Solomon retired from military service in 1905. With the declaration of war in 1914, he came out of retirement to establish the office of military censor for South Australia, and served as chief censor for over a year, before retiring due to pressure of work.

==Other interests==
Solomon was a prominent Freemason, a past grand warden, and a life member of the Lodge of Friendship.

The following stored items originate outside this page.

/-- Groups of L0 (k = 0) or of one scan index of L1. -/
def lowGroups (fmt f : Nat) (ks : List Nat) (bs : List BightC) : List Raw :=
  let r := bs.foldl (fun (prev, out) b =>
    let gs := (List.range (nBlocks fmt)).flatMap fun j =>
      ks.map fun k => Raw.grp j f (l0Diff (leftQ fmt j k prev b.q) (scanGroup (nth b.q j []) k))
    (some b.q, gs :: out)) ((none, []) : Option (List (List (List Int))) × List (List Raw))
  r.2.reverse.flatten

/-- The side information of a bight (R179), and the vector that the next inter bight is predicted from (R141). -/
def sideInfo (nref : Nat) (pmv : Int × Int) (b : BightC) : List Raw × (Int × Int) :=
  let kind (v : Nat) : List Raw := if nref = 0 then [] else [.sym (.fld 1 v)]
  match b.inter with
  | none =>
    (kind 0 ++ b.modes.flatMap fun m =>
      Raw.sym (.fld 4 m.1) :: (if m.1 = 10 then [Raw.sym (.fld 4 (wrap 4 m.2))] else []), pmv)
  | some (rf, mx, my) =>
    (kind 1 ++ (if nref = 2 then [.sym (.fld 1 rf)] else []) ++
      [.sym (.eg (mapS (mx - pmv.1))), .sym (.eg (mapS (my - pmv.2)))], (mx, my))

/-- The groups of L2 for one bight (R178). -/
def l2Groups (b : BightC) : List Raw :=
  ((List.range b.q.length).zip b.q).flatMap fun (j, q) => q.flatMap fun t =>
    (List.range 15).map fun g => Raw.grp j (if g < 4 then 2 else 3) ((t.drop (4 + 4 * g)).take 4)

/-- Tokens: the positions skipped and the value of each correction that is not zero (R151). -/
def tokensOf (vals : List Int) : List (Nat × Int) :=
  (vals.foldl (fun (run, out) v => if v = 0 then (run + 1, out) else (0, (run, v) :: out)) ((0, []) : Nat × List (Nat × Int))).2.reverse

/-- A coded row segment before its OVF flag is known. -/
structure RowOut where
  l0   : List (BitVec 8)
  l1   : List (BitVec 8)
  l2   : List (BitVec 8)
  log  : List Sym
  /-- Bits of the token section (R195). -/
  k    : Nat
  /-- Final samples: source plane, row, column. -/
  fin  : List (List (List Int))

/-- Code the symbols of a row segment (R176 to R184). -/
def RowIn.emit (r : RowIn) (a : EncAcc) : RowOut :=
  let (c, b0, y0) := codeRaw Coder.init (lowGroups r.fmt 0 [0] a.bights)
  let (c, b1, y1) := codeRaw c (lowGroups r.fmt 1 [1, 2, 3] a.bights)
  let side := a.bights.foldl (fun (pmv, out) b =>
    let (s, pmv) := sideInfo r.nref pmv b
    (pmv, (s ++ l2Groups b) :: out)) (((0, 0), []) : (Int × Int) × List (List Raw))
  let (c, b2, y2) := codeRaw c side.2.reverse.flatten
  let ts := tokensOf a.vals
  let (_, b3, y3) := codeRaw c (.sym (.eg ts.length) :: ts.flatMap fun t => [.sym (.tok 0 t.1), .sym (.tok 1 (mapTok t.2))])
  { l0 := stuff (packBits b0), l1 := stuff (packBits b1), l2 := stuff (packBits (b2 ++ b3)), log := y0 ++ y1 ++ y2 ++ y3,
    k := b3.length, fin := joinPlanes r.fmt a.fin }

/-- Code a row segment. -/
def RowIn.encode (r : RowIn) (src : Nat → Nat → Nat → Int) (refs : List EncRef) (choice : Nat → Nat) : RowOut :=
  r.emit (r.codeBights src refs choice)
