-- ==== Sys2Proof/Machine/StrandCore.lean ====
section
/-! DEFINITION. What the strand commands share (spec/09, spec/04, spec/07): lanes and strands, job descriptors and their checks
(R240 to R246), layouts and rate descriptors (R112 to R115, R187 to R190), samples and references in memory (R86, R90, R138, R142),
checkpoints (R120 to R122), frays (R260, R261). -/

namespace Sys2Proof.Machine

/-! ## Access to the nested state -/

def strandOf (s : State) (n : Nat) : StrandSt := nth s.strs.strand n StrandSt.init
def laneOf (s : State) (l : Nat) : Lane := nth s.strs.lane l Lane.init

/-- Change strand n. -/
def modStrand (s : State) (n : Nat) (f : StrandSt → StrandSt) : State :=
  { s with strs := { s.strs with strand := modAt s.strs.strand n f } }

/-- Change lane l; its register shows how many jobs are queued. -/
def modLane (s : State) (l : Nat) (f : Lane → Lane) : State :=
  let s := { s with strs := { s.strs with lane := modAt s.strs.lane l f } }
  put s (R.STR_LANE_CNT_QDEPTH l) (laneOf s l).queue.length

/-- States of R234. -/
def strSpare : Nat := 0
def strActive : Nat := 1
def strQuar : Nat := 2
def strTesting : Nat := 3

def strState (s : State) (n : Nat) : Nat := get s (R.STR_STATE_STATE n)

/-- R235: NL. -/
def numLanes (s : State) : Nat := get s R.STR_POOL_STAT_LANES

/-- The strand that serves lane l, if one does. -/
def laneStrand (s : State) (l : Nat) : Option Nat :=
  if isSet s (R.STR_LANE_MAP_VALID l) then some (get s (R.STR_LANE_MAP_STRAND l)) else none

/-- R237: lanes served by a strand of their own. -/
def activeStrands (s : State) : Nat :=
  ((List.range 18).filter fun l => isSet s (R.STR_LANE_MAP_VALID l) && !isSet s (R.STR_LANE_MAP_SHARED l)).length

/-- Strands in a state. -/
def countStrands (s : State) (st : Nat) : Nat := ((List.range 18).filter fun n => strState s n == st).length

/-- The counts of STR_POOL_STAT follow the strands' states. -/
def poolStat (s : State) : State :=
  put (put s R.STR_POOL_STAT_SPAREAV (countStrands s strSpare)) R.STR_POOL_STAT_NQUAR (countStrands s strQuar)

/-- A strand takes a state; a QUARANTINED one has its mask bit set (R234, R239). -/
def setStrState (s : State) (n st : Nat) : State :=
  let s := put s (R.STR_STATE_STATE n) st
  let s := if st = strQuar then
      put (put s R.STR_QUAR_MASK_MASK (withBit (get s R.STR_QUAR_MASK_MASK) n true)) (R.STR_TEST_STAT_AFTERQ n) 0
    else s
  poolStat s

/-- The lowest-numbered SPARE (R262). -/
def lowestSpare (s : State) : Option Nat := firstIdx (fun n => strState s n == strSpare) 0 18

/-! ## Job descriptors (R240) -/

def jOpc (d : List Byte) : Nat := leAt d 0 1
def jFlags (d : List Byte) : Nat := leAt d 1 1
def jTag (d : List Byte) : Nat := leAt d 2 2
def jLane (d : List Byte) : Nat := leAt d 4 1
def jBand (d : List Byte) : Nat := leAt d 5 1
def jFirst (d : List Byte) : Nat := leAt d 6 2
def jCount (d : List Byte) : Nat := leAt d 8 2
def jPre (d : List Byte) : Nat := leAt d 0x0A 1
def jMeta (d : List Byte) : Nat := leAt d 0x0B 1
def jTick (d : List Byte) : Nat := leAt d 0x10 8
def jLayout (d : List Byte) : Nat := leAt d 0x18 8
def jRate (d : List Byte) : Nat := leAt d 0x20 8
def jSrc (d : List Byte) : Nat := leAt d 0x28 8
def jOut (d : List Byte) : Nat := leAt d 0x30 8
def jRecon (d : List Byte) : Nat := leAt d 0x38 8
def jRef (d : List Byte) (k : Nat) : Nat := leAt d (0x40 + 8 * k) 8
def jMetaBuf (d : List Byte) : Nat := leAt d 0x50 8
def jArg (d : List Byte) (k : Nat) : Nat := leAt d (0x58 + 4 * k) 4
def jNotify (d : List Byte) : Bool := bitAt (jFlags d) 0
def jRing (d : List Byte) : Bool := bitAt (jFlags d) 1
def jHookPre (d : List Byte) : Bool := bitAt (jFlags d) 2
def jHookMeta (d : List Byte) : Bool := bitAt (jFlags d) 3

/-! Opcodes of R241. -/
def opEncRow : Nat := 1
def opDecRow : Nat := 2
def opEcho : Nat := 3
def opLoadCtx : Nat := 4
def opSaveCtx : Nat := 5
def opSelfTest : Nat := 6

def isCustom (o : Nat) : Bool := 0x10 ≤ o && o ≤ 0x1F

/-! Statuses of R246. -/
def jsOK : Nat := 0x00
def jsModeDenied : Nat := 0x01
def jsBadDesc : Nat := 0x02
def jsBadOpcode : Nat := 0x03
def jsBadLane : Nat := 0x04
def jsBadLayout : Nat := 0x05
def jsBadRate : Nat := 0x06
def jsBadRow : Nat := 0x07
def jsBadAddr : Nat := 0x08
def jsTagBusy : Nat := 0x09
def jsQueueFull : Nat := 0x0A
def jsReadError : Nat := 0x0B
def jsCustomFault : Nat := 0x0C
def jsAborted : Nat := 0x0D
def jsSelftestFail : Nat := 0x0E
def jsEchoFail : Nat := 0x0F
def jsPrivDenied : Nat := 0x10
def jsBadCtx : Nat := 0x11
def jsRunFull : Nat := 0x12

/-- R55, R241: does mode m permit a job of opcode o? st is the state of the strand that a SELFTEST names. -/
def jobPermitted (m o st : Nat) : Bool :=
  if m = modeMAINT then true
  else if o = opSelfTest then m ≥ modeIDLE && st != strActive
  else if m = modeRECBE ∨ m = modeRECLG ∨ m = modeRECDUAL then
    o == opEncRow || o == opEcho || o == opLoadCtx || o == opSaveCtx || isCustom o
  else if m = modePLAY ∨ m = modeOFFLOAD then o == opDecRow || o == opLoadCtx || o == opSaveCtx || isCustom o
  else false

/-! ## Completion (R245) -/

/-- The 16 bytes of a completion record, DONE set. -/
def recordBytes (status : Nat) (spliced ovf damaged : Bool) (tag rows failRow outcome strand epoch detail : Nat) : List Byte :=
  leBytes 1 status ++ leBytes 1 (1 + 2 * b2n spliced + 4 * b2n ovf + 8 * b2n damaged) ++ leBytes 2 tag ++ leBytes 2 rows ++
    leBytes 2 failRow ++ leBytes 1 outcome ++ leBytes 1 strand ++ leBytes 2 epoch ++ leBytes 4 detail

/-- Write a completion record of n bytes where a descriptor lies: SSM, frame store, or host memory through its window. -/
def writeRecord (s : State) (part q space a : Nat) (bs : List Byte) : State :=
  if space = 0 then ssmWrite s a bs
  else if space = 1 then fsWrite s a bs
  else startOp s part (.record q) a bs.length true bs

/-- A job completes: its record is written, then its tag is posted; JOB_DONE is raised when it asks for it. A job of a partition in
reset writes and posts nothing (R247). -/
def jobRecord (s : State) (j : Job) (status failRow outcome strand epoch detail : Nat) : State :=
  if j.dead then s
  else
    let bs := recordBytes status j.spliced j.ovf j.damaged (jTag j.desc) j.rows failRow outcome strand epoch detail
    let s := writeRecord s j.part j.seq j.space (j.addr + 0x70) bs
    let s := tagPost s j.part (jTag j.desc)
    if jNotify j.desc then raiseP s j.part srcJobDone else s

/-- The running job of lane l, on strand n. -/
def runningJob (s : State) (l : Nat) : Option Job := if (laneOf s l).running then (laneOf s l).queue.head? else none

/-- The job that strand n runs, with its lane: the lane map still names the strand. -/
def jobOf (s : State) (n : Nat) : Option (Nat × Job) :=
  match (strandOf s n).lane with
  | none => none
  | some l => if laneStrand s l = some n then (runningJob s l).map fun j => (l, j) else none

/-- Show a strand's running job (STR_JOB). -/
def showJob (s : State) (n : Nat) (opc part tag : Nat) : State :=
  put (put (put s (R.STR_JOB_OPC n) opc) (R.STR_JOB_PART n) part) (R.STR_JOB_TAG n) tag

/-- The strand is free of its job: staged rows and the routine are gone. -/
def freeStrand (s : State) (n : Nat) : State :=
  let s := modStrand s n fun x => { x with lane := none, staged := [], routine := 0, preDone := false, stack := [], ues := [], readErr := [] }
  showJob s n 0 0 0

/-- The SELFTEST job that names strand n and belongs to no lane. -/
def testJob (s : State) (n : Nat) : Option Job := s.strs.tests.find? fun j => jLane j.desc == n

/-- The SELFTEST job of strand n leaves its list with a status. -/
def endTestJob (s : State) (n status detail : Nat) : State :=
  match testJob s n with
  | none => s
  | some j => jobRecord { s with strs := { s.strs with tests := s.strs.tests.erase j } } j status 0xFFFF 0 n 0 detail

/-- A self-test of strand n, running or waiting, is abandoned (R262). -/
def abandonTest (s : State) (n : Nat) : State :=
  let s := if (strandOf s n).test = 0 then s else put (modStrand s n fun x => { x with test := 0 }) (R.STR_TEST_STAT_RESULT n) 0
  endTestJob s n jsAborted 0

/-- Move lane l with its queue to a strand: SPARE → ACTIVE, a self-test of it is abandoned (R262, R271). -/
def giveLane (s : State) (l n : Nat) : State :=
  let s := abandonTest s n
  let s := put (put (put s (R.STR_LANE_MAP_STRAND l) n) (R.STR_LANE_MAP_VALID l) 1) (R.STR_LANE_MAP_SHARED l) 0
  let s := put s (R.STR_STATE_LANE n) l
  let s := modStrand s n fun x => { x with test := 0, lane := none, staged := [], band := none, routine := 0 }
  setStrState s n strActive

/-- The lane's epoch advances (R236). -/
def bumpEpoch (s : State) (l : Nat) : State := put s (R.STR_LANE_MAP_EPOCH l) (get s (R.STR_LANE_MAP_EPOCH l) + 1)

/-- R271: a planned takeover: the lane and its queue move to the lowest-numbered SPARE with any lane that shares the strand, and the
strand is tested. -/
def takeover (s : State) (l n : Nat) : State :=
  match lowestSpare s with
  | none => modLane s l fun x => { x with takeover := false }
  | some m =>
    let s := bumpEpoch s l
    let s := giveLane (setStrState s n strTesting) l m
    let s := forN 18 (fun k s =>
      if laneStrand s k = some n then put (bumpEpoch s k) (R.STR_LANE_MAP_STRAND k) m else s) s
    let s := modLane s l fun x => { x with takeover := false }
    let s := modStrand s n fun x => { x with test := 3, lane := none }
    put s (R.STR_TEST_STAT_RESULT n) 1

/-- A planned takeover of strand n goes on once the strand runs no job, of whichever lane it serves (R271). -/
def takeoverDue (s : State) (n : Nat) : State :=
  let l := get s (R.STR_STATE_LANE n)
  if strState s n = strActive ∧ laneStrand s l = some n ∧ (laneOf s l).takeover ∧ (strandOf s n).lane.isNone then takeover s l n else s

/-- The running job of lane l on strand n ends with a status: it leaves the queue, the strand is free, and a planned takeover that
waited for it goes on. -/
def endJob (s : State) (n l : Nat) (status failRow outcome detail : Nat) : State :=
  match runningJob s l with
  | none => s
  | some j =>
    let s := modLane s l fun x => { x with queue := x.queue.drop 1, running := false }
    let s := freeStrand s n
    takeoverDue (jobRecord s j status failRow outcome n (get s (R.STR_LANE_MAP_EPOCH l)) detail) n

/-- A running job that is to stop after its row in progress, and has coded none that is not committed, ends (R247, R501). -/
def stopDeadJobs (s : State) : State :=
  forN 18 (fun n s => match jobOf s n with
    | some (l, j) => if j.dead && (strandOf s n).staged.isEmpty then endJob s n l 0 0xFFFF 0 0 else s
    | none => s) s

/-- Change the running job of lane l. -/
def modJob (s : State) (l : Nat) (f : Job → Job) : State :=
  modLane s l fun x => { x with queue := modAt x.queue 0 f }

/-! ## Layout descriptors (R112 to R115) -/

def lyFormat (y : List Byte) : Nat := leAt y 0 1
def lyDepth (y : List Byte) : Nat := leAt y 1 1
def lyCfa (y : List Byte) : Nat := leAt y 2 1
def lyBands (y : List Byte) : Nat := leAt y 3 1
def lyW (y : List Byte) : Nat := leAt y 4 2
def lyH (y : List Byte) : Nat := leAt y 6 2
def lyStart (y : List Byte) (b : Nat) : Nat := leAt y (8 + 2 * b) 2
def lyCkpt (y : List Byte) : Nat := leAt y 0x30 8

/-- The width of band b (R109). -/
def lyWidth (y : List Byte) (b : Nat) : Nat := (if b + 1 < lyBands y then lyStart y (b + 1) else lyW y) - lyStart y b

/-- NROWS. -/
def lyRows (y : List Byte) : Nat := nRows (lyFormat y) (lyH y)

/-- Bights across the frame. -/
def lyCols (y : List Byte) : Nat := lyW y / bightW (lyFormat y)

/-- R102: the formats that the strands code. -/
def shapeOk (fmt d w h : Nat) : Bool :=
  w % 64 == 0 && w ≤ (if fmt = 2 then 4096 else 16384) && (if fmt = 0 then 256 else 64) ≤ w &&
  (match fmt with
   | 0 => h % 2 == 0 && 64 ≤ h && h ≤ 8640
   | 1 => 16 ≤ h && h ≤ 8640
   | 2 => 16 ≤ h && h ≤ 2160
   | _ => false) &&
  (if fmt = 2 then d == 10 else d == 10 || d == 12 || d == 14 || d == 16)

/-- R113: does a layout keep to R102, R109 and R112, with a active strands? -/
def layoutOk (y : List Byte) (a : Nat) : Bool :=
  shapeOk (lyFormat y) (lyDepth y) (lyW y) (lyH y) &&
  (if lyFormat y = 0 then lyCfa y ≤ 3 else lyCfa y == 0) &&
  1 ≤ lyBands y && lyBands y ≤ 18 && lyBands y ≤ a && lyStart y 0 == 0 &&
  (List.range (lyBands y)).all (fun b => lyWidth y b % 64 == 0 && 64 ≤ lyWidth y b && lyWidth y b ≤ 4096 &&
    lyStart y b + lyWidth y b ≤ lyW y) &&
  (List.range 18).all (fun b => b < lyBands y || lyStart y b == 0) &&
  zeroAt y 0x2C 4 && zeroAt y 0x38 8 && lyCkpt y != 0 && lyCkpt y % 4096 == 0

/-- R115: does a layout match the intake in force? -/
def ringLayoutOk (s : State) (y : List Byte) : Bool :=
  lyFormat y == 0 && lyW y == get s R.INT_RASTER_WIDTH && lyH y == get s R.INT_RASTER_HEIGHT &&
  lyDepth y == 10 + 2 * get s R.INT_CTL_DEPTH && lyCfa y == get s R.INT_CTL_CFA

/-- What stays constant in a clip (R114). -/
def lyShape (y : List Byte) : List Nat := [lyFormat y, lyDepth y, lyCfa y, lyW y, lyH y]

/-! ## Rate descriptors (R187 to R190) -/

def rtCapped (r : List Byte) : Bool := leAt r 0 1 == 1
def rtBounded (r : List Byte) : Bool := bitAt (leAt r 1 1) 0
def rtQpInit (r : List Byte) : Nat := leAt r 2 1
def rtQpMin (r : List Byte) : Nat := leAt r 3 1
def rtQpMax (r : List Byte) : Nat := leAt r 4 1
def rtSpread (r : List Byte) : Nat := leAt r 5 1
def rtEInit (r : List Byte) : Nat := leAt r 6 2
def rtEMin (r : List Byte) : Nat := leAt r 8 2
def rtEMax (r : List Byte) : Nat := leAt r 0x0A 2
def rtNref (r : List Byte) : Nat := leAt r 0x0C 1
def rtNcol (r : List Byte) : Nat := leAt r 0x0D 1
def rtRbw (r : List Byte) : Nat := leAt r 0x0E 1
def rtNroi (r : List Byte) : Nat := leAt r 0x0F 1
def rtFrameNo (r : List Byte) : Nat := leAt r 0x10 4
def rtWsum (r : List Byte) : Nat := leAt r 0x14 4
def rtTarget (r : List Byte) : Nat := leAt r 0x18 8
def rtWeights (r : List Byte) : Nat := leAt r 0x20 8
def rtRois (r : List Byte) : Nat := leAt r 0x28 8
def rtCarryLim (r : List Byte) : Nat := leAt r 0x30 8

/-- The ten-byte rectangles of a region table. -/
def roiList (b : List Byte) : List (List Byte) := (List.range (b.length / 10)).map fun i => sliceBytes b (10 * i) 10

/-- The row weights (R188): 1 for every row when no table is given. -/
def weightsOf (s : State) (r : List Byte) (rows : Nat) : List Nat :=
  if rtWeights r = 0 then List.replicate rows 1 else (fsRead s (rtWeights r) rows).map (·.toNat)

/-- R189: does a rate descriptor with its tables keep to every condition? ncol is the clip's NCOL when an earlier frame fixed it. -/
def rateOk (r : List Byte) (weights : List Nat) (rois : List Byte) (cols rows : Nat) (ncol : Option Nat) : Bool :=
  leAt r 1 1 < 2 && zeroAt r 0x38 8 && leAt r 0 1 ≤ 1 && 1 ≤ rtRbw r && rtRbw r ≤ 16 && rtNroi r ≤ 16 &&
  rtQpInit r ≤ 95 && rtEInit r ≤ 1023 &&
  (!rtCapped r || (rtSpread r ≤ 6 && rtCarryLim r ≤ 2 ^ 40 && rtQpMin r ≤ rtQpInit r && rtQpInit r ≤ rtQpMax r && rtQpMax r ≤ 95 && rtEMin r ≤ rtEInit r &&
    rtEInit r ≤ rtEMax r && rtEMax r ≤ 1023 && rtTarget r != 0)) &&
  weights.all (· != 0) && rtWsum r == weights.sum &&
  (roiList rois).all (fun b => roiOk b cols rows && (rtBounded r || !(roiOf b).own)) &&
  rtNref r ≤ 2 && (rtNref r == 0 || (rtNref r ≤ rtFrameNo r && rtNcol r != 0)) &&
  (match ncol with | none => true | some n => n == rtNcol r)
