-- ==== Sys2Proof/Machine/Boot.lean ====
section
/-! DEFINITION. Power, reset and start-up (R508 to R527): resets, the boot image and its checks, attempts, DORMANT, clock gating, and the
causes that the collector holds. -/

namespace Sys2Proof.Machine

/-! ## Resets (R15, R513, R514, R562) -/

/-- Is a register in the always-on domain (R385)? -/
def aonKey (k : Nat) : Bool := (32 * 0x10000 ≤ k && k < 32 * 0x20000) || k == fldKey R.STR_QUAR_MASK_MASK

/-- What a cold reset leaves, the internal reset still asserted: every unit and register as State.reset has it, but for the causes that
come from outside, the messages sent, the free counter and the waiting commands. CYCLE starts again. -/
def freshState (s : State) : State :=
  { State.reset with
      free := s.free, sent := s.sent, pending := s.pending
      sup := { Sup.init with held := true, tryAt := none, clkBad := s.sup.clkBad, railBad := s.sup.railBad,
                             testEn := s.sup.testEn, tap := s.sup.tap, cells := s.sup.cells } }

/-- A cold reset (R513). -/
def coldReset (s : State) (cause : Nat) : State := put (freshState s) R.AON_RSTCAUSE_CAUSE cause

/-! ## Test pads (R547) -/

/-- The test access port after TRST_N or power-on: IDCODE is selected (IEEE 1149.1). -/
def tapReset (s : State) : State := { s with sup := { s.sup with tap := .idcode } }

/-- R547: TEST_EN takes a level: high, it asserts the internal reset, which restores what a cold reset restores; the spec names no
cause for it (log entry 84). -/
def testEnable (s : State) (high : Bool) : State :=
  if high && !s.sup.testEn then
    useFree (coldReset { s with sup := { s.sup with testEn := true } } (freeVal s % 8))
  else { s with sup := { s.sup with testEn := high } }

/-- Does the selected instruction scan the boundary register? -/
def scansCells (s : State) : Bool := s.sup.tap == .samplePreload || s.sup.tap == .extest

/-- A write at the test pads: a scan that ends in an update, or a level. -/
def testWrite (s : State) (x : TestPad) (v : Nat) : State :=
  match x with
  | .load i => { s with sup := { s.sup with tap := i } }
  | .data k => if scansCells s then { s with sup := { s.sup with cells := insertKey s.sup.cells k v } } else s
  | .reset => tapReset s
  | .enable => testEnable s (bitAt v 0)

/-- What a scan of a data register shifts out: IDCODE; the zero that BYPASS captures; the levels that the boundary cells capture, which
are free (log entry 84). -/
def testRead (s : State) (x : TestPad) : State :=
  match x with
  | .data k => match s.sup.tap with
    | .idcode => { s with rdata := if k = 0 then 0x28840B47 else 0 }
    | .bypass => { s with rdata := 0 }
    | _ => useFree { s with rdata := freeVal s % 2 ^ 32 }
  | _ => s

/-- R239: a strand in the mask is QUARANTINED. -/
def maskStates (s : State) : State := forN 18 (fun n s => if bitAt (get s R.STR_QUAR_MASK_MASK) n then setStrState s n strQuar else s) s

/-- R514, R383, R555: a warm reset: registers of cold scope and the PCIe link with its configuration space stay. -/
def warmReset (s : State) (cause : Nat) : State :=
  let m := modeOf s
  let f := freshState s
  let line (_ : LineSt) : LineSt := { LineSt.init with settle := some (nsCycles 256) }
  let s' : State :=
    { f with
        regs := s.regs.filter fun c => c.scope == .cold
        fs := s.fs
        host := { f.host with up := s.host.up, vfOn := s.host.vfOn, numVfs := s.host.numVfs, bar0 := s.host.bar0, bar2 := s.host.bar2, vfBar := s.host.vfBar, cfg := s.host.cfg }
        hub := { f.hub with msixOn := s.hub.msixOn, msixHush := s.hub.msixHush }
        pins := { f.pins with line := s.pins.line.map line }
        sup := { f.sup with held := false, sel := s.sup.sel, tryAt := some 0, linkBad := s.sup.linkBad } }
  modeLast (put (maskStates s') R.AON_RSTCAUSE_CAUSE cause) 1 m modeBOOT

/-- R72, R519: wake from DORMANT: a cold reset of everything outside the always-on domain. -/
def wakeUp (s : State) (src : Nat) : State :=
  let f := freshState s
  let s' : State := { f with regs := s.regs.filter fun c => aonKey c.key, sup := { f.sup with held := false, sel := s.sup.sel, tryAt := some 0 } }
  modeLast (clrF (put (put (maskStates s') R.AON_RSTCAUSE_CAUSE 5) R.AON_RSTCAUSE_WAKESRC src) R.AON_REG_STAT_LP) 2 modeDORMANT modeBOOT

/-- An enabled wake source: it wakes the device from DORMANT, and aborts an entry under way (R518, R519). -/
def wakeEvent (s : State) (src : Nat) (en : Bool) : State :=
  if ¬ en then s else if modeOf s = modeDORMANT then wakeUp s src else if dormEntering s then dormAbort s 30 1 else s

/-! ## The image (R520 to R522) -/

/-- The source of an attempt (R520, R525). -/
def bootSource (s : State) : Nat := if isSet s R.AON_BOOT_CTL_OVR then get s R.AON_BOOT_CTL_SRC else s.sup.sel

On two separate occasions at Glenelg he saved a stranger from drowning, and was recognised by the Royal Humane Society.

==Family==
Moss Judah Solomon (15 June 1843 – 11 February 1933), Vaiben Louis Solomon MHA MHR (13 May 1853 – 20 October 1908), and Elias Solomon MLA, MHR (2 September 1839 – 23 May 1909) were brothers, and Morris Lyon Marks MHA (7 September 1824 – 4 March 1893) and Maurice Salom MLC (1 July 1831 – 10 October 1903) were brothers-in-law.

Solomon married Louisa Lee (31 December 1846 – 27 December 1933) (Note: Louisa was a daughter of Philip Lee ( – 21 January 1861), SA's first Jewish settler, arriving on Tam O'Shanter in November 1836.) on 27 February 1867. Their children include:
- Rachel Henrietta Solomon (1868 – 10 February 1940) married Harry Chalinder (c. 1862 – 18 March 1941)
- Reginald Louis Solomon (1877 – 18 June 1939) was publisher of (Adelaide) Truth newspaper, later tax agent in partnership with his father.